# Pier Rod/Reel



## kssullivan (Mar 14, 2009)

Just wanting some advice,I am looking to buy a good multi-purpose rod and reel for pier fishing. When I say multipurposei mean i want to use it for Kings/cobia/bull reds/ and any other hard fighting big fish normally caught off piers. Preferably not anything that will break the bank either...


----------



## jaceboat (May 5, 2008)

find a used gator t90l. get a 706 or 704 or 302. for red fish though i would use something similar to a bonita setup they dont fight that hard.


----------



## jt (Mar 15, 2009)

YEA I HAVE A SETUP THAT I USE FOR KING/COBES

ITS A 9'6" GATOR BLANK WITH A PENN 850SS

MY REDFISH SETUP IS LIGHTER

A SHIMANO 7' WITH A ABU GARCIA 104 CARDINAL

USE 25-30LB LINE FOR THE KING/COBES

AND 12-15LB LINE FOR REDS


----------



## fred (Dec 28, 2008)

I've got a 6-1/2 ft Penn Slammer I like off the pier. It's short and light enough to be easy to handle, but has enough backbone for larger fish. One thing I would like is a little faster tip because it's not real good for casting artificials or light bites, but I do find the size a lot easier than my larger rods on a long day. I've caught several 25 lb(ish) Jack Crevalle with it and it was well up to the task, to say nothing of comparable king, reds, and stripers.

No, I've never caught a cobia that big, but pound for pound a Jack Crevalle will give you all the fight you want.


----------



## konz (Oct 1, 2007)

I second the t90, you can find some used at a great price. As far as reels go, I've used a Penn 750ssm and it's been a great reel. Most will say that the new penns are junk but mine has lasted almost 3 seasons of heavy fishing so far. But I'm sure you could find a used 7500 (the older model) that is bullet proof and will not break the bank!

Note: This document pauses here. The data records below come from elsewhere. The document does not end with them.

/-! ### ENC_SEND, TX_PACKET, TX_RAW -/

/-- VE3 and VE4. -/
theorem test_encode : encodeFrame [0x7D#8, 0x7E#8, 0x7F#8] =
      [0x7E#8, 0x7D#8, 0x5D#8, 0x7D#8, 0x5E#8, 0x7D#8, 0x5F#8, 0x7F#8] ∧
    encodeFrame [0x00#8, 0x5D#8, 0x5E#8, 0x5F#8, 0x7C#8, 0x80#8, 0xFF#8] =
      [0x7E#8, 0x00#8, 0x5D#8, 0x5E#8, 0x5F#8, 0x7C#8, 0x80#8, 0xFF#8, 0x7F#8] := by decide
/-- R182: the last byte, END, frees PE and clears BUSY. -/
theorem test_enc_last_byte : field (fun t => (t.hist, t.busy, t.peOp))
    (step { running .enc .enc [.stx] with peI := 3 }) = some ([.serialOut 0x7F#8], false, .none) := by decide
/-- VT2 (W7): T1 writes [03 05 AA BB]. -/
theorem test_txPacket_burst : field State.hist (step (running .txp .t1 [.radio []])) =
    some [.radioWB 0x3F#8 [0x03#8, 0x05#8, 0xAA#8, 0xBB#8]] := by decide
/-- VT10: TX_RAW sends SRC as written. -/
theorem test_txRaw_burst : field State.hist (step (running .txr .t1 [.radio []])) =
    some [.radioWB 0x3F#8 [0xAA#8, 0xBB#8]] := by decide
/-- The handshake table of VT2: T4 after the falling edge gives STATUS = 0x10. -/
theorem test_transmit_completes :
    field statusByte (step { running .txp .t4 [.pe] with ifg := true }) = some 0x10#8 := by decide
/-- VT13: the second tick times out, STATUS = 0x16. -/
theorem test_transmit_times_out : field statusByte
    (step { running .txr .t3 [.tick] with cfg := { txWaitLimit := some 2 }, peWait := 1 }) = some 0x16#8 := by decide

/-! ### RX_DISPATCH -/

/-- VR11: with IE = 0 the trigger waits. -/
theorem test_rxDispatch_waits_for_enable :
    field State.peOp (exec .rxDispatch { State.reset with ifg := true }) = some .none := by decide
/-- R107: with IFG = IE = 1 it starts at X1. -/
theorem test_rxDispatch_starts :
    field State.pePhase (exec .rxDispatch { State.reset with ifg := true, ie := true }) = some .x1 := by decide
/-- VR5, VR6: 64 fits and 65 does not. -/
theorem test_length_byte : field State.pePhase (step (receiving .x2 0x00#8 [.radio [0x40#8]])) = some .x3 ∧
    field State.pePhase (step (receiving .x2 0x00#8 [.radio [0x41#8]])) = some .x5 := by decide
/-- W5 and P3: the CRC bit gates the delivery. -/
theorem test_crc_gate : field State.pktValid (step (receiving .x4 3#8 [.radio [0x2A#8, 0x05#8]])) = some false ∧
    field State.pktValid (step (receiving .x4 3#8 [.radio [0x2A#8, 0x85#8]])) = some true := by decide
/-- Section 2.3. -/
theorem test_crcOk : crcOk 0x80#8 = true ∧ crcOk 0xFF#8 = true ∧ crcOk 0x7F#8 = false ∧ crcOk 0x00#8 = false ∧
    crcOk 0x85#8 = true ∧ crcOk 0x05#8 = false := by decide

/-! ### ACK -/

/-- VH17: both in one step. -/
theorem test_ackFrm_both : field State.hist (exec (.ackFrm true true) (offering [])) =
    some [.frame [0x41#8], .packet [0x05#8] true, .wake] := by decide
/-- R214: FRM_ACK alone leaves the packet on offer. -/
theorem test_ackFrm_alone : field (fun t => (t.frmValid, t.pktValid)) (exec (.ackFrm false true) (offering [])) =
    some (false, true) := by decide
/-- P3, without WAKE: the packet is delivered and X7 follows. -/
theorem test_ackPkt : field (fun t => (t.hist, t.pePhase)) (exec (.ackPkt false) (offering [])) =
    some ([.packet [0x05#8] false], .x7) := by decide
/-- VD19: PKT_ACK does not touch the frame. -/
theorem test_ackPkt_leaves_frame : field State.frmValid (exec (.ackPkt true) (offering [])) = some true := by decide

/-! ### FEED -/

/-- D1 (VD2). -/
theorem test_feedIdleStart : field (fun t => (t.decState, t.srx)) (exec .feedIdleStart (decoding .idle 0#8 0x7E#8)) =
    some (.receiving, none) := by decide
/-- D2 (VD1). -/
theorem test_feedIdleOther : field (fun t => (t.decState, t.srx))
    (exec (.feedIdleOther 0x7F#8) (decoding .idle 0#8 0x7F#8)) = some (.idle, none) := by decide
/-- D3 (VD8). -/
theorem test_feedRecvEsc : field (fun t => (t.decState, t.decIdx))
    (exec .feedRecvEsc (decoding .receiving 1#8 0x7D#8)) = some (.escapePending, 1#8) := by decide
/-- D4 (W2). -/
theorem test_feedRecvStart : field (fun t => (t.decState, t.decIdx))
    (exec .feedRecvStart (decoding .receiving 1#8 0x7E#8)) = some (.receiving, 0#8) := by decide
/-- D5 (VD13): a frame of exactly MAX_PKT. -/
theorem test_feedRecvEnd : field (fun t => (t.frmLen, t.frmValid))
    (exec .feedRecvEnd (decoding .receiving 4#8 0x7F#8)) = some (4#8, true) := by decide
/-- D6 (VD13): the fourth byte fits. -/
theorem test_feedRecvData : field (fun t => (t.mem, t.decIdx))
    (exec (.feedRecvData 0x04#8) (decoding .receiving 3#8 0x04#8)) = some ([(0x303, 0x04#8)], 4#8) := by decide
/-- VD14: the fifth does not. -/
theorem test_feedRecvData_overflow : field (fun t => (t.mem, t.decState, t.decIdx))
    (exec (.feedRecvData 0x05#8) (decoding .receiving 4#8 0x05#8)) = some ([], .idle, 0#8) := by decide
/-- D7 (VD4): START after ESC is the data byte 0x5E. -/
theorem test_feedEscAny : field (fun t => (t.mem, t.decState))
    (exec (.feedEscAny 0x7E#8) (decoding .escapePending 0#8 0x7E#8)) = some ([(0x300, 0x5E#8)], .receiving) := by decide
/-- VD15: the append after an ESC taken at DEC_IDX = MAX_PKT overflows. -/
theorem test_feedEscAny_overflow : field (fun t => (t.mem, t.decState))
    (exec (.feedEscAny 0x5D#8) (decoding .escapePending 4#8 0x5D#8)) = some ([], .idle) := by decide
/-- VD3 by FEED itself. -/
theorem test_feed : field State.mem (exec (.feed 0x5E#8) (decoding .escapePending 0#8 0x5E#8)) =
    some [(0x300, 0x7E#8)] := by decide
/-- VD18: FEED waits while a frame is on offer. -/
theorem test_feed_waits : field State.srx
    (exec (.feed 0x7E#8) { decoding .idle 0#8 0x7E#8 with frmValid := true }) = some (some 0x7E#8) := by decide

/-! ### RESET and the host port -/

/-- VX1: registers and buffers read 0x00; `srx` and `hist` stay (VX3). -/
theorem test_reset : field (fun t => (statusByte t, t.rxLen, t.mem)) (exec .reset (offering [])) =
    some (0x00#8, 0x00#8, []) := by decide
theorem test_reset_keeps_inputs : field (fun t => (t.srx, t.hist))
    (exec .reset { offering [] with srx := some 0x7E#8, hist := [.wake] }) = some (some 0x7E#8, [.wake]) := by decide
/-- VH12, VH11: SRC[64] stores, offset 65 is reserved. -/
theorem test_write_src_end : field State.mem (step (idle 0#8 [.hostWrite 0x140#10 0x55#8])) = some [(0x140, 0x55#8)] ∧
    field State.mem (step (idle 0#8 [.hostWrite 0x141#10 0x55#8])) = some [] := by decide
/-- VH13, VH14: RXBUF and STATUS are read-only. -/
theorem test_write_read_only : step (idle 0#8 [.hostWrite 0x200#10 0x55#8]) = .next (idle 0#8 []) ∧
    step (idle 0#8 [.hostWrite 0x003#10 0xFF#8]) = .next (idle 0#8 []) := ⟨rfl, rfl⟩
/-- P3: with the packet on offer STATUS reads 0xB0, and 0xF0 with a frame too. -/
theorem test_read_status : field State.readData (step (offering [.hostRead 0x003#10])) = some (some 0xF0#8) := by decide
/-- R69: a falling edge sets IFG with IE = 0 (VR11: STATUS = 0x20). -/
theorem test_falling_edge :
    field statusByte (step { idle 0#8 [.sig false] with pktSig := true }) = some 0x20#8 := by decide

I haven't caught cobia or kings with mine, just bull reds and 5' sharks. I'll be working on the kings with it this year and have no doubts that it will do the job.


----------



## kingling (Apr 10, 2008)

if i were you i would try to get either a t90l[9ft] or a t80h[8ft] both af these are good all around blanks 

as for reels if you cant use a manual i would advise getting a penn 704 , penn 850 or a mitchell 302

if you can use a manual you have a fewoptions: van staal 200 or 250, penn 706 or 704, mitchell 302,


----------



## konz (Oct 1, 2007)

It may help to also post how much $$ you are willing to spend.


----------



## Matt Mcleod (Oct 3, 2007)

You're getting good advice from everybody so far. We sell several different sizes and styles of custom rods at the shop starting at $130 for an 8' pac bay. I can set you up with one of the new 8' pac bay custom rods and a penn 704z with a manual kit( or can put a bail on it if you like) that is in GREAT shape for $199. My advice would be to look at a few different lengths and style rods to see what you like best. Good luck!


----------



## B.CARR (Feb 4, 2008)

I agree with matt . shop around and see what feels right and whats in your price range.


----------



## wajdi (Jan 26, 2009)

Found on e-bay. Item # 270360232525, and no, I ain't the one selling.


----------



## FishAddict (Feb 2, 2009)

That's not the one you want, that is a boat rod. You want a spinning rod, with good big guides, softer tip for pitching cigs.


----------